The cost of business driving expenses is reported on IRS Schedule A of Form 1040. However, these costs are only deductible if they are greater than 2% of the adjusted gross income. 

Benefits of Business Ownership of the Vehicle

The company can deduct depreciation expenses at the rate in effect at the time the asset is put into service (begins to be used). The company can also deduct general auto expenses for business use of the vehicle, like maintenance, gasoline, and tires. Also, interest on a car loan is deductible to a business as an ordinary and necessary business expense.

If the business owns the car, personal use of the car must be documented. The company must report personal use by an employee—as an example, they drive the car to and from work—as taxable compensation on the employee's W-2.

Insurance for a company-owned car may be cheaper than for an employee-owned vehicle since businesses can get leased-car and multiple-car rates and other discounts. If a company-owned car is involved in an accident, the driver's personal insurance rates and liability are minimized.

Benefits of Employee Ownership of the Vehicle

Employee ownership of business car expenses is deductible as itemized deductions (miscellaneous) on Schedule A if they exceed 2% of the employee's adjusted gross income. Other reductions in itemized deductions may affect the expense deductions. The interest on the car note is not deductible unless it is part of the proceeds from a home equity loan.

If an employee uses their car for business reasons and they are reimbursed by the company for expenses, the employee cannot also take a tax deduction. Only un-reimbursed business expenses may be deductible.

Also, the employee may need to get a separate auto insurance policy to cover the commercial use of the vehicle. While any personal coverage the employee has may cover some damage, it is unlikely to cover the car if its primary function is for business activities. As an example, imagine a plumbing company that has a business truck used for making calls. If the owner should drive the truck to the store and have an accident, the damage may not be covered because it was not in business use at the time.

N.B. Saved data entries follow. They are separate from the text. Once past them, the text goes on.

/-- R311: the frame time of object `j` in clocks of 12.5 ns. -/
def State.frameClocks (s : State) (n c j : Nat) : Nat :=
  let w0 := s.get (canObj n c j 0)
  let w1 := s.get (canObj n c j 1)
  let d := (s.objData n c j).length
  let tn := s.get (FC_CAN_NBT_NBRP n c) * (1 + s.get (FC_CAN_NBT_NTSEG1 n c) + s.get (FC_CAN_NBT_NTSEG2 n c))
  let td := if w1.testBit 28 then s.get (FC_CAN_DBT_DBRP n c) * (1 + s.get (FC_CAN_DBT_DTSEG1 n c) + s.get (FC_CAN_DBT_DTSEG2 n c))
    else tn
  if w1.testBit 29 then (if w0.testBit 31 then 48 else 29) * tn + (if d ≤ 16 then 33 + 8 * d else 38 + 8 * d) * td
  else ((if w0.testBit 31 then 67 else 47) + 8 * d) * tn

/-- R309, R317: `TX_CANCEL` written. `won` says that an attempt of the object has won arbitration. -/
def State.txCancel (s : State) (n c j : Nat) (won : Bool) : State :=
  if s.get (FC_CAN_CANCEL_RESULT_RESULT n c) = 3 then s.raise (FC_CAN_ERR_CFG_REJECT n c)
  else
    let s := (s.put (FC_CAN_CANCEL_RESULT_OBJ n c) j).put (FC_CAN_CANCEL_RESULT_LATE n c) 0
    match SMap.find (s.can n c).objs j with
    | none => s.put (FC_CAN_CANCEL_RESULT_RESULT n c) 0
    | some o =>
      if won ∧ o.requested ∧ o.held = none ∧ s.canSends n c then
        let s := s.canBegin n c j
        let s := s.setCan n c { s.can n c with late := some j }
        (s.put (FC_CAN_CANCEL_RESULT_LATE n c) 1).put (FC_CAN_CANCEL_RESULT_RESULT n c) 3
      else (s.cancelObj n c j).put (FC_CAN_CANCEL_RESULT_RESULT n c) 1

/-- R309: a write of `TX_CANCEL`. -/
def execCanTxCancel (n : Fin 6) (c : Fin 8) (j : Fin 128) (won : Bool) (s : State) : Host.Outcome State Fault Refusal :=
  .next (if s.isUp (dFC n) then s.txCancel n c j won else s)

/-! ### Receiving (R306, R312-R314) -/

/-- R304, R306: filter element `i` matches an identifier word. -/
def State.filtMatches (s : State) (n c i w0 : Nat) : Bool :=
  let f0 := s.get (canFilt n c i 0)
  let id := bitsOf w0 0 29
  let id1 := bitsOf f0 0 29
  let id2 := bitsOf (s.get (canFilt n c i 1)) 0 29
  f0.testBit 29 == w0.testBit 31 &&
  (match bitsOf f0 30 2 with
   | 1 => decide (id1 ≤ id) && decide (id ≤ id2)
   | 2 => id == id1 || id == id2
   | 3 => id &&& id2 == id1 &&& id2
   | _ => false)

/-- R306: where the filter list sends a frame: its object, or none when it is rejected. -/
def State.canFilter (s : State) (n c w0 : Nat) : Option Nat :=
  match (List.range (s.get (FC_CAN_CFG_FILT_COUNT n c))).find? (fun i => s.filtMatches n c i w0) with
  | some i =>
    let w2 := s.get (canFilt n c i 2)
    if w2.testBit 31 then none else some (bitsOf w2 0 7)
  | none => if s.flag (FC_CAN_CFG_NOMATCH_STORE n c) then some (s.get (FC_CAN_CFG_NOMATCH_OBJ n c)) else none

/-- R312: a loan that holds records completes. -/
def State.canCloseLoan (s : State) (n c : Nat) : State :=
  match s.loansOf (epCan n c) with
  | w :: _ =>
    let x := s.can n c
    (s.setCan n c { x with loan := [] }).returnData w x.loan 0
  | [] => s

In general, having the business own the car allows more deductions, such as depreciation. Most of these deductions are not available to individual employees on their personal tax returns, but there may be specific instances when employee ownership of a car or truck for business use is advantageous.

2017 Tax Law Changes to Deductions

The 2017 tax law changes (in the Tax Cuts and Jobs Act) have affected an employee's ability to deduct unreimbursed business expenses. These changes are effective for tax years 2018 through 2025. Your choice of who should own a car for business might be affected by these changes.

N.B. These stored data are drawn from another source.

-- ==== Sys2Proof/Machine/Pio.lean ====
section
/-! DEFINITION. PIO engines (R275-R295): the instruction set, frames on a port, starting, halting and programming. An instruction
command executes the word at the engine's `PC` when its `OP` is that instruction's and the engine may execute. -/

namespace Sys2Proof.Machine

open Sys2Proof.Machine.Reg

/-! ### Instruction words (R280, R282) -/

/-- The word at the engine's `PC`. -/
def State.pioWord (s : State) (n g e : Nat) : Nat := s.get (FC_PIO_PROG n g (s.get (FC_PIO_ENG_STATUS_PC n g e)))

/-- `OP`. -/
def opOf (w : Nat) : Nat := bitsOf w 28 4

/-- `DELAY`. -/
def delayOf (w : Nat) : Nat := bitsOf w 24 4

/-- `COUNT` of a SHIFT: 0 means 32. -/
def countOf (w : Nat) : Nat := if bitsOf w 0 5 = 0 then 32 else bitsOf w 0 5

/-- R282: `TARGET` lies in the engine's region. -/
def State.inRegion (s : State) (n g e t : Nat) : Bool :=
  s.get (FC_PIO_ENG_CTRL_BASE n g e) ≤ t && t ≤ s.get (FC_PIO_ENG_CTRL_END n g e)

/-- R282: the word is legal for the engine. A `STREAM` refill without a TX port is found when it is executed. -/
def State.pioLegal (s : State) (n g e w : Nat) : Bool :=
  match opOf w with
  | 0x0 =>
    let dir := bitsOf w 22 2
    let clk := bitsOf w 20 2
    dir != 3 && clk != 3 && bitsOf w 5 11 == 0 && !(w.testBit 17 && dir == 1)
    && (bitsOf w 18 2 == 0 || (dir == 0 && clk == 0))
  | 0x1 => bitsOf w 21 3 ≤ 5 && bitsOf w 16 5 == 0 && bitsOf w 0 16 != 0
  | 0x2 => bitsOf w 21 3 ≤ 5 && bitsOf w 12 7 == 0 && bitsOf w 3 5 == 0
    && (bitsOf w 21 3 != 5 || s.get (FC_PIO_ENG_TIMING_TICK n g e) != 0)
  | 0x3 => bitsOf w 20 4 ≤ 10 && bitsOf w 12 8 == 0 && !w.testBit 7 && s.inRegion n g e (bitsOf w 0 7)
    && !(bitsOf w 20 4 == 9 && w.testBit 11)
  | 0x4 => bitsOf w 3 21 == 0 && 1 ≤ bitsOf w 0 3 && bitsOf w 0 3 ≤ 4 && s.flag (FC_PIO_ENG_PORTS_TX_USE n g e)
  | 0x5 => bitsOf w 11 13 == 0 && bitsOf w 3 5 == 0 && 1 ≤ bitsOf w 0 3 && bitsOf w 0 3 ≤ 4
    && s.flag (FC_PIO_ENG_PORTS_RX_USE n g e)
  | 0x6 => bitsOf w 12 12 == 0 && bitsOf w 3 5 == 0
  | 0x7 => bitsOf w 16 6 == 0
  | 0x8 => bitsOf w 21 3 ≤ 4 && bitsOf w 18 3 ≤ 6 && bitsOf w 0 17 == 0
  | 0x9 => bitsOf w 0 24 == 0
  | 0xA => bitsOf w 0 24 == 0
  | _ => false

/-! ### Engines -/

/-- The tick of 5 ns at the present count (R276). -/
def State.tick (s : State) : Nat := s.count / 5

/-- R276: the engine's step accumulator: what its additions of `NUM` since the divider's last restart leave beyond whole
multiples of `MOD`. -/
def State.stepAccumulator (s : State) (n g e : Nat) : Nat :=
  (s.tick - (s.eng n g e).start) * s.get (FC_PIO_ENG_DIV_NUM n g e) % s.get (FC_PIO_ENG_DIV_MOD n g e)

/-- The TX and RX ports of an engine, as ports of the cluster. -/
def State.txPort (s : State) (n g e : Nat) : Nat := 8 * g + s.get (FC_PIO_ENG_PORTS_TX_PORT n g e)
def State.rxPort (s : State) (n g e : Nat) : Nat := 8 * g + s.get (FC_PIO_ENG_PORTS_RX_PORT n g e)

/-- R277: the captured level of pin `p` of a group. -/
def State.capLevel (s : State) (n g p : Nat) : Bool := (s.cl n).cap.testBit (16 * g + p)

/-- The node is in SERVICE or on its way there (R37, R291). -/
def State.pausing (s : State) : Bool := s.node.paused || s.mode == mSERVICE

/-- R278: the word after the present one. -/
def State.pcNext (s : State) (n g e : Nat) : Nat :=
  let pc := s.get (FC_PIO_ENG_STATUS_PC n g e)
  if pc = s.get (FC_PIO_ENG_CTRL_END n g e) then s.get (FC_PIO_ENG_CTRL_BASE n g e) else (pc + 1) % 128

/-- R280: an instruction ends: its `DELAY` steps run, or the next word follows at once. -/
def State.endInstr (s : State) (n g e w next : Nat) (freeWait : Bool) : State :=
  let x := { s.eng n g e with mid := false, left := 0, stall := Stall.none, freeWait := freeWait }
  if delayOf w = 0 then (s.setEng n g e x).put (FC_PIO_ENG_STATUS_PC n g e) next
  else s.setEng n g e { x with delay := true, next := next }

/-- R278, R280: an engine may execute the word at its `PC`: it runs, no `DELAY` does, and the word is a legal instruction of the
given `OP`. -/
def State.pioMay (s : State) (n g e op : Nat) : Bool :=
  s.isUp (dFC n) && s.engState n g e == 1 && !(s.eng n g e).delay && opOf (s.pioWord n g e) == op
  && s.pioLegal n g e (s.pioWord n g e)

/-- R291: an engine without a TX port pauses at its next instruction while the node enters SERVICE. -/
def State.pioPauses (s : State) (n g e : Nat) : Bool := s.pausing && !s.flag (FC_PIO_ENG_PORTS_TX_USE n g e)

/-- An instruction of `OP` at an engine: the engine pauses, or executes its word by `f`. -/
def State.onInstr (s : State) (n g e op : Nat) (f : Nat → State) : State :=
  if ¬ s.pioMay n g e op then s
  else if s.pioPauses n g e then s.setEngState n g e 3
  else f (s.pioWord n g e)

/-- R431: an error source of a PIO group recorded, with its STOP. -/
def State.pioRecord (s : State) (n g src : Nat) : State :=
  let stop := s.stops src
  let s := s.record src
  if stop then (s.haltGroup n g 2).payFails else s

/-- R282, R289: an illegal instruction halts its engine. -/
def State.haltIllegal (s : State) (n g e : Nat) : State :=
  let s := (s.haltEngine n g e 3).payFails
  let s := (s.put (FC_PIO_ENG_STATUS_ILLEGAL n g e) 1).riseBit (FC_PIO_IRQ_FAULT n g) e (n + 1) (96 + 8 * g + e)
  s.pioRecord n g (248 + 4 * n + g)

/-! ### Pins (R279) -/

/-- R279: an engine writes the level, the output enable or both of pin `p` of its group. A pin whose `FUNC` is not PIO does not
take it. -/
def State.pioPin (s : State) (n g p : Nat) (level oe : Option Bool) : State :=
  let q := 16 * g + p
  if s.get (FC_PIN_CFG_FUNC n q) ≠ 1 then s
  else
    let c := s.cl n
    s.drivePin n q (level.getD (c.pinOut.testBit q)) (oe.getD (c.pinOe.testBit q))

/-- R279: a bit value on `OUT_PIN` or `CLK_PIN`. -/
def State.pioBit (s : State) (n g e p : Nat) (b : Bool) : State :=
  if s.flag (FC_PIO_ENG_PINS_OD n g e) then (if b then s.pioPin n g p none (some false) else s.pioPin n g p (some false) (some true))
  else s.pioPin n g p (some b) (some true)

/-- R279: pin writes that a lower-numbered engine's write at the same tick discards. -/
def State.pinClash (s : State) (n g written lost : Nat) : State :=
  if written &&& lost = 0 then s
  else (s.raise (FC_PIO_ERR_PIN_CLASH n g)).pioRecord n g (224 + 4 * n + g)

/-- R279, R280: SET. `lost` names pins that a lower-numbered engine writes at the same tick. -/
def execPioSet (n : Fin 6) (g : Fin 4) (e : Fin 8) (lost : BitVec 16) (s : State) : Host.Outcome State Fault Refusal :=
  .next (s.onInstr n g e 0x1 fun w =>
    let act := bitsOf w 21 3
    let mask := bitsOf w 0 16
    let level : Option Bool := if act = 0 ∨ act = 4 then some false else if act = 1 ∨ act = 5 then some true else none
    let oe : Option Bool := if act = 2 ∨ act = 4 ∨ act = 5 then some true else if act = 3 then some false else none
    let s := s.each (bitList (clearBits mask lost.toNat) 16) (fun s p => s.pioPin n g p level oe)
    let s := s.pinClash n g mask lost.toNat
    if s.engState n g e = 0 then s else s.endInstr n g e w (s.pcNext n g e) false)

/-! ### Frames on a port (R285, R286) -/

/-- R285, R126: the end-of-frame event of the engine's TX port: the packet pulled to its end commits. One raised earlier is
discarded. -/
def State.endOfFrame (s : State) (n g e : Nat) : State :=
  let q := s.txPort n g e
  let x := s.portSt n q
  match if s.flag (FC_PIO_ENG_PORTS_TX_USE n g e) then x.txPkt else none with
  | some (k, true) =>
    let s := (s.setPortSt n q { x with txPkt := none }).inc (FC_PIO_ENG_CNT_EOF n g e)
    (match s.workAt k with
     | some w => s.commit w w.length 0
     | none => s)
  | some (_, false) => s.put (FC_PIO_ENG_STATUS_EOF_EARLY n g e) 1
  | none => s

/-- R283: the bytes of a pull in `TSR`: byte i at bit 8i, or at bit 24 - 8i. -/
def loadTsr (msb : Bool) (bs : List Byte) : Nat :=
  (bs.zipIdx.map (fun (b, i) => b.toNat * 2 ^ (if msb then 24 - 8 * i else 8 * i))).sum

/-- The outcome of a pull. -/
inductive PullResult where
  | done | empty | dry
  deriving DecidableEq, Repr

/-- R285: bytes taken inside a packet. -/
def State.pullInside (s : State) (n g e want : Nat) (k : Nat × Nat × Nat) : State × PullResult :=
  let q := s.txPort n g e
  let (bs, last, dry, x) := (s.portSt n q).pull want
  if dry then ((s.setPortSt n q { x with txPkt := some (k, false) }).showPort n q, .dry)
  else
    let s := (s.setPortSt n q { x with txPkt := some (k, last) }).showPort n q
    let s := if last then s.inc (FC_PORT_CNT_TX n q) else s
    let s := s.put (FC_PIO_ENG_TSR n g e) (loadTsr (s.flag (FC_PIO_ENG_PINS_ORDER n g e)) bs)
    (s.setEng n g e { s.eng n g e with eop := last }, .done)

/-- R135, R285: a pull of up to `want` bytes into `TSR`. A down port begins no packet. The first byte of a packet writes PENDING before it is pulled; the end-of-frame
event of a packet before it that is still awaited is raised first. -/
def State.enginePull (s : State) (n g e want : Nat) : State × PullResult :=
  let q := s.txPort n g e
  let x := s.portSt n q
  if x.txEop then
    let s := (s.setPortSt n q { x with txEop := false }).put (FC_PIO_ENG_TSR n g e) 0
    (s.setEng n g e { s.eng n g e with eop := true }, .done)
  else match x.txPkt with
    | some (k, false) => s.pullInside n g e want k
    | other =>
      match if s.epDown (epPort n q) then none else x.nextKey with
      | none => (s, .empty)
      | some k =>
        let s := if other.isSome then (s.endOfFrame n g e).put (FC_PIO_ENG_STATUS_NO_EOF n g e) 1 else s
        let s := match s.workAt k with
          | some w => s.startEmission w
          | none => s
        s.pullInside n g e want k

/-- R291: the next pull would take the first byte of a packet. -/
def State.atPacketStart (s : State) (n g e : Nat) : Bool :=
  let x := s.portSt n (s.txPort n g e)
  !x.txEop && (match x.txPkt with
    | some (_, false) => false
    | _ => true)

/-- R286: the underflow rule: the item is torn and the engine goes on at `UNDER_TARGET`. -/
def State.pioUnderflow (s : State) (n g e : Nat) : State :=
  let q := s.txPort n g e
  let x := s.portSt n q
  match x.txPkt with
  | some (k, false) =>
    let s := (s.setPortSt n q (x.dropTx k)).showPort n q
    let s := (s.raise (FC_PORT_FLAGS_TX_UNDER n q)).put (FC_PIO_ENG_STATUS_TX_UNDER n g e) 1
    let s := match s.workAt k with
      | some w => s.tearWork w
      | none => s
    let t := s.get (FC_PIO_ENG_PORTS_UNDER_TARGET n g e)
    let s := s.setEng n g e { s.eng n g e with mid := false, stall := .none, freeWait := false }
    let s := if s.inRegion n g e t then s.put (FC_PIO_ENG_STATUS_PC n g e) t else s.haltIllegal n g e
    s.pioRecord n g (128 + 57 + 4 * n + g)
  | _ => s

/-- A pull of `want` bytes for the instruction `w`: `f` follows its success; an empty FIFO stalls the engine at a packet's first
byte and is an underflow inside one. -/
def State.pullThen (s : State) (n g e want : Nat) (f : State → State) : State :=
  if s.pausing ∧ s.atPacketStart n g e then
    (s.setEngState n g e 3).setEng n g e { s.eng n g e with stall := .none }
  else
    match s.enginePull n g e want with
    | (s, .done) => f ((s.setEngState n g e 1).setEng n g e { s.eng n g e with stall := .none })
    | (s, .empty) => (s.setEngState n g e 2).setEng n g e { s.eng n g e with stall := .pull, freeWait := false }
    | (s, .dry) => (s.setEngState n g e 1).pioUnderflow n g e

/-- R285: PULL. -/
def execPioPull (n : Fin 6) (g : Fin 4) (e : Fin 8) (s : State) : Host.Outcome State Fault Refusal :=
  .next (s.onInstr n g e 0x4 fun w =>
    s.pullThen n g e (bitsOf w 0 3) (fun s => s.endInstr n g e w (s.pcNext n g e) false))

/-- R285, R291: a pull that stalled at a packet's first byte resumes: a PULL, or the refill of a `STREAM` shift. -/
def execPioPullUnstall (n : Fin 6) (g : Fin 4) (e : Fin 8) (s : State) : Host.Outcome State Fault Refusal :=
  .next (
    let w := s.pioWord n g e
    if ¬ s.isUp (dFC n) ∨ s.engState n g e ≠ 2 ∨ (s.eng n g e).stall ≠ .pull then s
    else if opOf w = 0x4 then s.pullThen n g e (bitsOf w 0 3) (fun s => s.endInstr n g e w (s.pcNext n g e) false)
    else s.pullThen n g e (ceilDiv (countOf w) 8) (fun s => s.setEng n g e { s.eng n g e with mid := true }))

/-- R286: a PULL finds the TX FIFO empty inside a packet. -/
def execPioUnderflow (n : Fin 6) (g : Fin 4) (e : Fin 8) (s : State) : Host.Outcome State Fault Refusal :=
  .next (s.onInstr n g e 0x4 fun w =>
    let (_, _, dry, _) := (s.portSt n (s.txPort n g e)).pull (bitsOf w 0 3)
    if dry then s.pioUnderflow n g e else s)

/-- The bytes that a PUSH of `k` bytes takes from `RSR` (R283). -/
def pushBytes (msb : Bool) (k rsr : Nat) : List Byte :=
  (List.range k).map (fun i => BitVec.ofNat 8 (if msb then rsr / 2 ^ (8 * (k - 1 - i)) else rsr / 2 ^ (32 - 8 * k + 8 * i)))

/-- R287: PUSH. `CHK` marks the packet in error when `IN_PIN` reads low. -/
def execPioPush (n : Fin 6) (g : Fin 4) (e : Fin 8) (s : State) : Host.Outcome State Fault Refusal :=
  .next (s.onInstr n g e 0x5 fun w =>
    let bs := pushBytes (s.flag (FC_PIO_ENG_PINS_ORDER n g e)) (bitsOf w 0 3) (s.get (FC_PIO_ENG_RSR n g e))
    let err := w.testBit 9 || (w.testBit 10 && !s.capLevel n g (s.get (FC_PIO_ENG_PINS_IN_PIN n g e)))
    let (s, full) := s.pushPort n (s.rxPort n g e) bs (w.testBit 8) err
    let s := if full then s.put (FC_PIO_ENG_STATUS_RX_OVER n g e) 1 else s
    (s.put (FC_PIO_ENG_RSR n g e) 0).endInstr n g e w (s.pcNext n g e) false)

Employees may no longer deduct unreimbursed business expenses, including those for business driving, on their personal tax returns. The IRS has eliminated all miscellaneous deductions (the category where unreimbursed business expenses fall).

All reimbursed business expenses are now taxable to employees. This includes employee expenses for business driving. These payments are considered employee benefits, and they are subject to withholding for federal income taxes, FICA taxes, and unemployment taxes, and they must be reported on W-2 forms.

Payments to employees for car expenses are still deductible to employers as business expenses.

Employees who drive company vehicles can take a deduction for expenses they incur while driving on company business, but NOT for personal driving. To be deductible, these expenses must be unreimbursed by the company.

Remember that, when it comes to costs for business vehicles, you as the business owner can deduct these employee car use costs, and they are tax-free to the employee. 

Leasing vs. Buying a Car for Business Use

The same factors may apply if a business decides to lease a car for employee business use. If you lease a car for an employee, you don't have much control over how much mileage the employee puts on that car. Many car lease terms have mileage restrictions.

If you (as the owner) drives a leased car, you may be able to control personal use and keep costs down. Every situation is different, but consider leased cars as perks for owners and executives, and buy cars if employees will be driving them.